Friday, January 30, 2009

A Room of One's own


Virginia Woolf wrote this essay just after women achieved the right to vote. Woolf brings up an interesting point that there has not been a female Shakespeare in British history, even though during the 18th century mass printing was available for the citizens of England for the first time . I believe with the addition of mass printing press available to the public, there should be a woman who ranks up there with Shakespeare. Her answer to this question is, even if there was a woman with the talent, women are educated differently. They are educated to become homemakers and proper wives.
Shakespeare's sister tried to follow in her brother's footsteps, but the problem at the time was women could not act in the plays.
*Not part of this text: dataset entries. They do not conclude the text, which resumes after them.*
-- ==== Sys2Proof/Machine/Order.lean ====
section
/-! DEFINITION. How an access takes its place in the module's order: logical clocks, line times, leased copies in cores and RDCs (R163-R170, R175), and what performing a write to memory does (R48, R204, R373). -/

namespace Sys2Proof.Machine

open Sys2Proof

/-! ## The physical map (R362) -/

/-- The controller that homes a physical address, or none when it is unpopulated. -/
def homeOf (pa : Nat) : Option Nat :=
  if pa < 8 * 2 ^ 36 then (if pa % 2 ^ 36 < 64 * 10 ^ 9 then some (3 * (pa / 2 ^ 36 / 2) + pa / 2 ^ 36 % 2) else none)
  else if 2 ^ 40 ≤ pa ∧ pa < 2 ^ 40 + 4 * 2 ^ 39 then
    (if (pa - 2 ^ 40) % 2 ^ 39 < 384 * 10 ^ 9 then some (3 * ((pa - 2 ^ 40) / 2 ^ 39) + 2) else none)
  else apertureCtrl pa
/-- A page whose frame lies in the LPDDR 6 ranges is far. -/
def farPa (pa : Nat) : Bool := decide (2 ^ 40 ≤ pa) && decide (pa < 2 ^ 40 + 4 * 2 ^ 39)
/-- The die that homes a physical address. -/
def dieOfPa (pa : Nat) : Nat := (homeOf pa).getD 0 / 3

/-! ## Line times and homes (R165, R168) -/

/-- Number of a global line, and of a scratchpad line of a logical tile. -/
def lineOf (pa : Nat) : Nat := pa / 128
def scratchLine (lt off : Nat) : Nat := 2 ^ 46 + lt * 8192 + off / 128
/-- The home of a line, as R168's background pass goes over it: a die's L2 with its memory, or the scratchpad of a logical tile. DESIGN CHOICE
(log entry 70): the banks of a scratchpad are one home. -/
def homeKey (l : Nat) : Nat :=
  if l < 2 ^ 45 then dieOfPa (128 * l) else if l < 2 ^ 46 then dieOfPa (65536 * (l - 2 ^ 45)) else 4 + (l - 2 ^ 46) / 8192
/-- Where the times of the dirty bit of a 64 KiB granule stand among those of the lines: every global line lies below 2^45 (R362, R373, R374). -/
def bitLine (g : Nat) : Nat := 2 ^ 45 + g
/-- The latest stamp of a home, and the times of its lines that are not listed. -/
def State.home (s : State) (h : Nat) : BitVec 48 × BitVec 48 := mgetD (0#48, 0#48) h s.homes
/-- The write time and read-lease end of a line. -/
def State.lineTimes (s : State) (l : Nat) : BitVec 48 × BitVec 48 :=
  match mget l s.times with
  | some x => x
  | none => let f := (s.home (homeKey l)).2; (f, f)
def State.wts (s : State) (l : Nat) : BitVec 48 := (s.lineTimes l).1
def State.rts (s : State) (l : Nat) : BitVec 48 := (s.lineTimes l).2
/-- The home takes an access with stamp `ts`, which leaves the line's times at `w` and `r`. -/
def State.setTimes (s : State) (l : Nat) (ts w r : BitVec 48) : State :=
  let h := homeKey l
  { s with times := mset l (w, r) s.times, homes := mset h (serialMax (s.home h).1 ts, (s.home h).2) s.homes }
/-- a ≤ b as serial numbers (R168). -/
def serialLe (a b : BitVec 48) : Bool := !(b - a).msb

/-- The clock of the engines of a tile (R175), numbered after those of the cores. DESIGN CHOICE (log entry 9): a tile's engines share one clock, which no
core of the tile keeps. -/
def engineCore (tile : Nat) : Nat := 8240 + tile
/-- The clocks of the module: 8,192 cores, 48 near-memory cores and the engines of 1,024 tiles. -/
def clockCount : Nat := 9264
/-- The clock of a module core takes the ticks that have come due. -/
def State.tickCore (s : State) (n : Nat) : State := { s with clocks := mset n (s.clock n) s.clocks }
/-- The module's largest clock value: the clocks that are listed, and the others, which have only ticked since the boot (R168). -/
def State.tmax (s : State) : BitVec 48 := s.clocks.foldl (fun m e => serialMax m (e.2.upTo s.tbase).t) (BitVec.ofNat 48 ((s.tbase - s.bootAt) / 256))
/-- A value that lies more than 2^40 below another is raised to 2^40 below it (R168). -/
def raiseTo (top v : BitVec 48) : BitVec 48 := serialMax v (top - 0x10000000000#48)
/-- Times that strands, items and saved tiles carry are raised as clocks are, and copies whose leases have ended so far back, which no load can hit any more, leave:
no compared times then lie 2^47 or more apart (R168; log entry 116). -/
def Item.raiseTo (m : BitVec 48) (x : Item) : Item := { x with stamp := Machine.raiseTo m x.stamp }
def Ctx.raiseTo (m : BitVec 48) (c : Ctx) : Ctx :=
  { c with stamp := Machine.raiseTo m c.stamp, acq := Machine.raiseTo m c.acq, ackd := Machine.raiseTo m c.ackd, item := c.item.raiseTo m }
def LCore.raiseTo (m : BitVec 48) (c : LCore) : LCore :=
  { c with items := c.items.map (Item.raiseTo m), ring := c.ring.map (Item.raiseTo m), ports := c.ports.map fun p => { p with stamp := Machine.raiseTo m p.stamp } }
def Chain.raiseTo (m : BitVec 48) (c : Chain) : Chain := { c with acqs := c.acqs.map (Machine.raiseTo m), ackds := c.ackds.map (Machine.raiseTo m) }
def State.raiseCarried (s : State) (m : BitVec 48) : State :=
  let live (ls : List Lease) : List Lease := ls.filter fun x => decide (Machine.raiseTo m x.lease = x.lease)
  { s with ctxs := s.ctxs.map fun e => (e.1, e.2.raiseTo m), lcores := s.lcores.map fun e => (e.1, e.2.raiseTo m),
           ltiles := s.ltiles.map fun e => (e.1, { e.2 with clocks := e.2.clocks.map (Machine.raiseTo m) }),
           kernels := s.kernels.map fun e => (e.1, { e.2 with chains := e.2.chains.map (Chain.raiseTo m) }),
           copies := s.copies.map fun e => (e.1, live e.2), rdcs := s.rdcs.map fun e => (e.1, live e.2) }
/-- The largest clock value reaches every core (R168). -/
def State.carryTmax (s : State) : State :=
  let m := s.tmax
  let lag (v : BitVec 48) : Bool := decide (raiseTo m v ≠ v)
  let idle : Clock := Clock.upTo { tickAt := s.bootAt } s.tbase
  let s1 := State.raiseCarried { s with clocks := s.clocks.map fun e => let c := e.2.upTo s.tbase
    (e.1, if lag c.t then { c with t := raiseTo m c.t } else c) } m
  if lag idle.t then (List.range clockCount).foldl (fun s n => if (mget n s.clocks).isSome then s else { s with clocks := mset n { idle with t := raiseTo m idle.t } s.clocks }) s1 else s1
Women started to burn their work because it was looked down upon to write and be faced up to men's writing. That notion is just ludicrous and people believing this idea were bigger fools than the women they looked at negatively during the 19th century. The sad part about this essay was for me is I know men who believe women should stay at home and be a housewife. The question I ask is how sad is it that some men still think women should not work outside the house. Blasphemy is what I call it.
The room of my dreams to help create ideas is a room that is bounded by bookshelves on all sides. The bookshelves would contain a fiction section. The fiction bookshelf would hold volumes of literature from the European continent; including Shakespeare, John Donne, John Milton, Beowulf, Friedrich Schiller, Goethe, E.T.A Hoffman, Alexander Dumas, Edgar Allen Poe, and H.P Lovecraft.